While giving cancer patients more control over their care management at home, the mHealth device could also improve patient outcomes after chemotherapy.

Castro-Gonzalez pointed out that one of every six patients undergoing chemotherapy is hospitalized at some point due to an infection caused by the treatment, which reduces white blood cell levels and leaved the patient susceptible to adverse health conditions. Giving the patient the ability to check those white blood cell levels would enable caregivers to intervene before an infection occurs.

In a study recently published in Scientific Reports, the MIT team tested the device on 26 patients from Massachusetts General Hospital and Hospital Universitario La Paz (HULP) in Madrid, Spain, and found the device to be 95 percent accurate in identifying white blood cell levels.

“Overall, this study proved that chemotherapy-induced severe neutropenia can be detected non-invasively through the fingernail with a custom-made portable prototype,” the study concluded. “It represents the first proof of concept for a technology that could measure an important toxicity of chemotherapy by non-invasive optical means. The automation, replication, and refinement of these results may lead to a new paradigm in the monitoring of cancer patients at risk of severe neutropenia. Furthermore, from a more general standpoint, the proposed imaging technique and conceptual approach could constitute one first step towards non-invasive, in-vivo WBC counting.”

The MIT project is one of several using digital health technology to improve care management at home for people with chronic conditions. They’re working with mHealth apps and wearables, mobile health devices and even VR glasses configured to help with pain management.

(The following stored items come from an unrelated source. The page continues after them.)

/-- The CAN controller (R326 to R348). -/
structure Can where
  tx : List Frame := []              -- queue 09
  sending : Option Frame := none
  count : Nat := 0
  lastPos : Nat := 0
  backoff : Option Nat := none       -- CLK_AON count at which the back-off ends (R343)
  busOff : Bool := false
  held : Bool := false
  joined : Bool := false
  sinceOk : Nat := 0
  seg : Option (Request × Bytes) := none
  kept : Option (List Bytes × Request × Nat) := none -- payloads of the response last formed, its request, its time (R338)
  notices : List Bytes := []         -- payloads of the NOTICE frames that bits newly set have called for (R339)
  rx : List CanRx := []              -- queue 12: 16 frames received and not yet parsed (R184, R348)
  beaconDelay : Option Nat := none   -- next BEACON after a lost one, ms (R335)
  deriving DecidableEq, Repr

/-- One host port (R351 to R363). -/
structure HostPort where
  cs : Bool := false                 -- a transaction is running
  mode3 : Bool := false
  chosen : Nat := 0                  -- 0 nothing, 1 answer slot, 2 response queue
  taken : Bool := false              -- the transaction's request is complete or discarded: further bytes are ignored (R355)
  part : Bool := false               -- the transaction has brought a part of a request
  fetch : Bool := false              -- its first byte was 0xFF (R355)
  frames : List Bytes := []          -- queue 13: requests that passed check 1 and wait for the parser, 2 at most (R190)
  out : Bytes := []                  -- what SDO carried in the transaction last ended, or HC_TXD with the response last sent (R356, R359)
  answer : Option Response := none
  kept : Option Response := none
  baud : Option Nat := none          -- the rate in effect while it is not yet HP_BAUD's (R358)
  deriving DecidableEq, Repr

/-- The local sequencer of one domain (R172, R177). -/
structure DomSeq where
  target : Nat := 1                  -- state an entry leads to
  wake : Option Nat := none          -- a wake held during an entry of CORE, CODE or DATA
  idleTried : Bool := false
  owed : Option Nat := none          -- DOMAIN message not yet acknowledged (R161)
  deriving DecidableEq, Repr
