-- ==== Sys2Proof/Machine/Rtc.lean ====
section
/-! DEFINITION. The real-time clock (R186, R188): CLK_AON cycles, the trim, the end of a second, the dies' copies. -/
namespace Sys2Proof.Machine

/-- The dies that have a copy of the time advance it with the second (R188). -/
def advanceCopies (s : State) : State :=
  let next (r : Option Nat) : Option Nat := r.map fun x => min (x + 1) 0xFFFFFFFF
  let s := s.onFlyer fun f => { f with rtc := next f.rtc }
  if s.spindle.alive then s.onSpindle fun x => { x with rtc := next x.rtc } else s

/-- A second of RTC_TIME ends (R186): the time stops at its end. The cycle is kept, since a set in the same one wins over it (R187). -/
def secondTick (s : State) : State :=
  let t := now s
  let s := if t < 0xFFFFFFFF then (s.put Ent.RTC_TIME (t + 1)).onKeeper fun k => { k with tickAt := some k.aon } else s
  let s := if 0xFFFFFFFE ≤ t then s.setBits Ent.TIME_FLAGS 4 else s
  advanceCopies s

/-- A tenth of a part per million, in units of which the trim is summed up: one cycle is this many. -/
abbrev trimUnit : Int := 10000000

/-- RTC_TRIM (R186). -/
def rtcTrim (s : State) : Int := s.getS Ent.RTC_TRIM

/-- The watchdog starts with the timeout as it stands (R234). -/
def wdtStart (s : State) : State := s.onKeeper fun k => { k with wdt := some (32768 * s.get Ent.WDT_TIMEOUT) }

/-- WDT_LEFT: milliseconds to expiry, 0 while the watchdog is stopped (R236). -/
def wdtLeft (s : State) : Nat := s.keeper.wdt.getD 0 * 1000 / 32768

/-- `n` cycles of CLK_AON pass: the count of the keeper, its watchdog unless the hart is halted (R234), the AON timer (R220). -/
def passCycles (s : State) (n : Nat) : State :=
  let s := s.onKeeper fun k => { k with aon := k.aon + n, wdt := if s.spindle.core.halted then k.wdt else k.wdt.map (· - n) }
  if s.spindle.alive then s.onCore fun c => { c with aontime := c.aontime + BitVec.ofNat 32 n } else s

/-- By how much one cycle moves RTC_SUBSEC: by 1, by 0 where the trim adds a cycle to the second, by 2 where it removes one. -/
def trimStep (acc : Int) : Nat := if trimUnit ≤ acc then 0 else if acc ≤ -trimUnit then 2 else 1

/-- The sum of the trim after a cycle that it has added or removed. -/
def trimRest (acc : Int) : Int := if trimUnit ≤ acc then acc - trimUnit else if acc ≤ -trimUnit then acc + trimUnit else acc

/-- One cycle of CLK_AON counts (R186): at even intervals the trim adds one cycle to a second or removes one; the 32,768th count ends the second. -/
def countAon (s : State) : State :=
  let s := passCycles s 1
  let acc := s.keeper.trimAcc + rtcTrim s
  let sub := s.get Ent.RTC_SUBSEC + trimStep acc
  let s := s.onKeeper fun k => { k with trimAcc := trimRest acc }
  if sub < 32768 then s.put Ent.RTC_SUBSEC sub else secondTick (s.put Ent.RTC_SUBSEC (sub - 32768))

/-- The cycles that the second still has, and the sum of the trim at its end. -/
def secondLeft (s : State) : Nat × Int :=
  let r : Int := 32768 - s.get Ent.RTC_SUBSEC
  let extra := (s.keeper.trimAcc + r * rtcTrim s).tdiv trimUnit
  ((r + extra).toNat, s.keeper.trimAcc + (r + extra) * rtcTrim s - extra * trimUnit)

/-- The rest of the second passes, and the second ends (R186). -/
def endSecond (s : State) : State :=
  let l := secondLeft s
  secondTick (((passCycles s l.1).onKeeper fun k => { k with trimAcc := l.2 }).put Ent.RTC_SUBSEC 0)

/-- The time that a set is judged against: a tick of the same cycle is discarded (R187). -/
def timeBefore (s : State) : Nat := if s.keeper.tickAt = some s.keeper.aon then now s - 1 else now s

end Sys2Proof.Machine
end

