-- ==== Sys2Proof/Machine/Engines.lean ====
section
/-! DEFINITION. What the crypto engines and the random-number source do on their own (R275, R278, R286 to R293, R296, R300). -/
namespace Sys2Proof.Machine

def execCryptoJobComplete (e : Engine) (s : State) : Host.Outcome State Fault Refusal :=
  .next (match e with
    | .aes => aesJob s
    | .sha => shaJob s)

def execBnJobStart (s : State) : Host.Outcome State Fault Refusal := .next (if s.spindle.alive then bnStart s else s)

def execBnRngWaitExpiry (s : State) : Host.Outcome State Fault Refusal := .next (bnRngExpiry s)

def execBnCandidateTimeout (s : State) : Host.Outcome State Fault Refusal := .next (bnCandidateTimeout s)

def execBnMsgTimeout (u : User) (s : State) : Host.Outcome State Fault Refusal := .next (bnMsgTimeout s u)

def execBnJobComplete (s : State) : Host.Outcome State Fault Refusal := .next (bnComplete s)

def execRngWordProduced (raw : BitVec 64) (s : State) : Host.Outcome State Fault Refusal := .next (rngProduce s raw)

/-- A window completes while RNG is ON; one that is interrupted is discarded (R300). -/
def execRngHealthWindowEnd (window : Nat) (s : State) : Host.Outcome State Fault Refusal :=
  .next (if s.spindle.alive && domState s .rng == 2 then judgeWindow s window else s)

end Sys2Proof.Machine
end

MIT researchers are also part of a team, led by Houston’s Rice University, that is using a $10 million National Institutes of Health grant to develop an mHealth diagnostic device that uses light-sensing technology to diagnose and monitor health conditions.

"The project will produce a platform technology for in vivo, 3-D tissue imaging, with the aim of being able to point a camera to a part of the body and see live biology below the skin without making an incision or drawing blood," Ashutosh Sabharwal, a professor of electrical and computer engineering at Rice and the principal investigator on the grant, said in a press release issued in February.

"(O)ur goal is to create miniaturized, light-based microscopes for use in wearables, point-of-care, bedside diagnostics, ambulances, operating rooms and more," he added.